Synopsis: [OBJECTIVES]We aimed to investigate the therapeutic benefit of lymphadenectomy[LA]for advanced ovarian clear cell carcinoma[OCCC]with no preoperative and/or intraoperative lymph node enlargement.Key words: Ovarian Neoplasms/surgery, retrospective study, Lymph Node Excision

[METHODS]From 2002 to 2021, we selected patients with newly diagnosed advanced OCCC with no preoperative and/or intraoperative lymph node enlargement. Patients who did not undergo primary surgery, had severe comorbidities, had residual disease after primary surgery, or did not receive postoperative adjuvant chemotherapy were excluded. Overall survival[OS]and recurrence-free survival[RFS]were compared between LA group and no-LA group.

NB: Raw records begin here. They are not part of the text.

@[simp] theorem Warp.setEntry_id (w : Warp) (i : Nat) (e : SplitEntry) : (w.setEntry i e).id = w.id := rfl
@[simp] theorem Warp.setEntry_present (w : Warp) (i : Nat) (e : SplitEntry) : (w.setEntry i e).present = w.present := rfl
@[simp] theorem Warp.setEntry_core (w : Warp) (i : Nat) (e : SplitEntry) : (w.setEntry i e).core = w.core := rfl
@[simp] theorem Warp.setEntry_shuttle (w : Warp) (i : Nat) (e : SplitEntry) : (w.setEntry i e).shuttle = w.shuttle := rfl
@[simp] theorem Warp.setEntry_active (w : Warp) (i : Nat) (e : SplitEntry) : (w.setEntry i e).active = w.active := rfl
@[simp] theorem Warp.setEntry_pendingSince (w : Warp) (i : Nat) (e : SplitEntry) : (w.setEntry i e).pendingSince = w.pendingSince := rfl
@[simp] theorem Warp.setEntry_count (w : Warp) (i : Nat) (e : SplitEntry) : (w.setEntry i e).count = w.count := rfl
@[simp] theorem Warp.setEntry_scalars (w : Warp) (i : Nat) (e : SplitEntry) : (w.setEntry i e).scalars = w.scalars := rfl
@[simp] theorem Warp.setEntry_vectors (w : Warp) (i : Nat) (e : SplitEntry) : (w.setEntry i e).vectors = w.vectors := rfl
@[simp] theorem Warp.setEntry_valloc (w : Warp) (i : Nat) (e : SplitEntry) : (w.setEntry i e).valloc = w.valloc := rfl
@[simp] theorem Warp.setEntry_blockBase (w : Warp) (i : Nat) (e : SplitEntry) : (w.setEntry i e).blockBase = w.blockBase := rfl
@[simp] theorem Warp.setEntry_preds (w : Warp) (i : Nat) (e : SplitEntry) : (w.setEntry i e).preds = w.preds := rfl
@[simp] theorem Warp.setEntry_wbase (w : Warp) (i : Nat) (e : SplitEntry) : (w.setEntry i e).wbase = w.wbase := rfl
@[simp] theorem Warp.setEntry_gang (w : Warp) (i : Nat) (e : SplitEntry) : (w.setEntry i e).gang = w.gang := rfl
@[simp] theorem Warp.setEntry_nflags (w : Warp) (i : Nat) (e : SplitEntry) : (w.setEntry i e).nflags = w.nflags := rfl
@[simp] theorem Warp.setEntry_level (w : Warp) (i : Nat) (e : SplitEntry) : (w.setEntry i e).level = w.level := rfl
@[simp] theorem Warp.setEntry_display (w : Warp) (i : Nat) (e : SplitEntry) : (w.setEntry i e).display = w.display := rfl
@[simp] theorem Warp.setEntry_cur (w : Warp) (i : Nat) (e : SplitEntry) : (w.setEntry i e).cur = w.cur := rfl
@[simp] theorem Warp.setEntry_lastSlot (w : Warp) (i : Nat) (e : SplitEntry) : (w.setEntry i e).lastSlot = w.lastSlot := rfl
@[simp] theorem Warp.setEntry_slots (w : Warp) (i : Nat) (e : SplitEntry) : (w.setEntry i e).slots = w.slots := rfl
@[simp] theorem Warp.setEntry_spill (w : Warp) (i : Nat) (e : SplitEntry) : (w.setEntry i e).spill = w.spill := rfl
@[simp] theorem Warp.setEntry_rotation (w : Warp) (i : Nat) (e : SplitEntry) : (w.setEntry i e).rotation = w.rotation := rfl
@[simp] theorem Warp.setEntry_exited (w : Warp) (i : Nat) (e : SplitEntry) : (w.setEntry i e).exited = w.exited := rfl
@[simp] theorem Warp.setEntry_depth (w : Warp) (i : Nat) (e : SplitEntry) : (w.setEntry i e).depth = w.depth := rfl
@[simp] theorem Warp.setEntry_loops (w : Warp) (i : Nat) (e : SplitEntry) : (w.setEntry i e).loops = w.loops := rfl
@[simp] theorem Warp.setEntry_loopOrder (w : Warp) (i : Nat) (e : SplitEntry) : (w.setEntry i e).loopOrder = w.loopOrder := rfl
@[simp] theorem Warp.setEntry_clockHi (w : Warp) (i : Nat) (e : SplitEntry) : (w.setEntry i e).clockHi = w.clockHi := rfl
@[simp] theorem Warp.setEntry_loads (w : Warp) (i : Nat) (e : SplitEntry) : (w.setEntry i e).loads = w.loads := rfl
@[simp] theorem Warp.setEntry_openOps (w : Warp) (i : Nat) (e : SplitEntry) : (w.setEntry i e).openOps = w.openOps := rfl
@[simp] theorem Warp.setEntry_tileBatches (w : Warp) (i : Nat) (e : SplitEntry) : (w.setEntry i e).tileBatches = w.tileBatches := rfl
@[simp] theorem Warp.setEntry_openCopies (w : Warp) (i : Nat) (e : SplitEntry) : (w.setEntry i e).openCopies = w.openCopies := rfl
@[simp] theorem Warp.setEntry_copyBatches (w : Warp) (i : Nat) (e : SplitEntry) : (w.setEntry i e).copyBatches = w.copyBatches := rfl
@[simp] theorem Warp.setEntry_leases (w : Warp) (i : Nat) (e : SplitEntry) : (w.setEntry i e).leases = w.leases := rfl
@[simp] theorem Warp.setEntry_tokens (w : Warp) (i : Nat) (e : SplitEntry) : (w.setEntry i e).tokens = w.tokens := rfl
@[simp] theorem Warp.setEntry_super (w : Warp) (i : Nat) (e : SplitEntry) : (w.setEntry i e).super = w.super := rfl
@[simp] theorem Warp.setEntry_handler (w : Warp) (i : Nat) (e : SplitEntry) : (w.setEntry i e).handler = w.handler := rfl
@[simp] theorem Warp.setEntry_faultInfo (w : Warp) (i : Nat) (e : SplitEntry) : (w.setEntry i e).faultInfo = w.faultInfo := rfl
@[simp] theorem Warp.setEntry_faultVa (w : Warp) (i : Nat) (e : SplitEntry) : (w.setEntry i e).faultVa = w.faultVa := rfl
@[simp] theorem Warp.setEntry_faultMask (w : Warp) (i : Nat) (e : SplitEntry) : (w.setEntry i e).faultMask = w.faultMask := rfl
@[simp] theorem Warp.setEntry_opFaults (w : Warp) (i : Nat) (e : SplitEntry) : (w.setEntry i e).opFaults = w.opFaults := rfl
@[simp] theorem Warp.setEntry_hold (w : Warp) (i : Nat) (e : SplitEntry) : (w.setEntry i e).hold = w.hold := rfl
@[simp] theorem Warp.setEntry_yielded (w : Warp) (i : Nat) (e : SplitEntry) : (w.setEntry i e).yielded = w.yielded := rfl
@[simp] theorem Warp.setEntry_replay (w : Warp) (i : Nat) (e : SplitEntry) : (w.setEntry i e).replay = w.replay := rfl
@[simp] theorem Warp.setEntry_linkWait (w : Warp) (i : Nat) (e : SplitEntry) : (w.setEntry i e).linkWait = w.linkWait := rfl
@[simp] theorem Warp.setEntry_joining (w : Warp) (i : Nat) (e : SplitEntry) : (w.setEntry i e).joining = w.joining := rfl
@[simp] theorem Warp.setEntry_sleepUntil (w : Warp) (i : Nat) (e : SplitEntry) : (w.setEntry i e).sleepUntil = w.sleepUntil := rfl
@[simp] theorem Warp.setEntry_atSwitch (w : Warp) (i : Nat) (e : SplitEntry) : (w.setEntry i e).atSwitch = w.atSwitch := rfl
@[simp] theorem Warp.setEntry_awaitCheckpoint (w : Warp) (i : Nat) (e : SplitEntry) : (w.setEntry i e).awaitCheckpoint = w.awaitCheckpoint := rfl
@[simp] theorem Warp.setEntry_stopped (w : Warp) (i : Nat) (e : SplitEntry) : (w.setEntry i e).stopped = w.stopped := rfl
@[simp] theorem Warp.setEntry_recordStands (w : Warp) (i : Nat) (e : SplitEntry) : (w.setEntry i e).recordStands = w.recordStands := rfl
@[simp] theorem Warp.setEntry_legacy (w : Warp) (i : Nat) (e : SplitEntry) : (w.setEntry i e).legacy = w.legacy := rfl
@[simp] theorem Warp.setEntry_hinted (w : Warp) (i : Nat) (e : SplitEntry) : (w.setEntry i e).hinted = w.hinted := rfl
@[simp] theorem Warp.setEntry_privBase (w : Warp) (i : Nat) (e : SplitEntry) : (w.setEntry i e).privBase = w.privBase := rfl
@[simp] theorem Warp.setEntry_privsz (w : Warp) (i : Nat) (e : SplitEntry) : (w.setEntry i e).privsz = w.privsz := rfl
@[simp] theorem Warp.setEntry_logged (w : Warp) (i : Nat) (e : SplitEntry) : (w.setEntry i e).logged = w.logged := rfl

[RESULTS]Sixteen patients met the eligibility criteria for this study. Pelvic and para-aortic LA in 9 cases, and LA was not performed in 7 cases. There were no significant differences in characteristics of the patients between the two groups. The 3-year RFS rate was 55.6% (95%CI 20.4-80.5) in LA group and 57.1% (95%CI 17.2-83.7) in no-LA group (p=0.78). The 3-year OS rate was 77.8% (95%CI 36.5-93.9) in LA group and 66.7% (95%CI 19.5-90.4) in no-LA group (p=0.29).

[CONCLUSIONS]LA for patients with advanced OCCC with no preoperative and/or intraoperative lymph node enlargement may not be associated with OS/RFS.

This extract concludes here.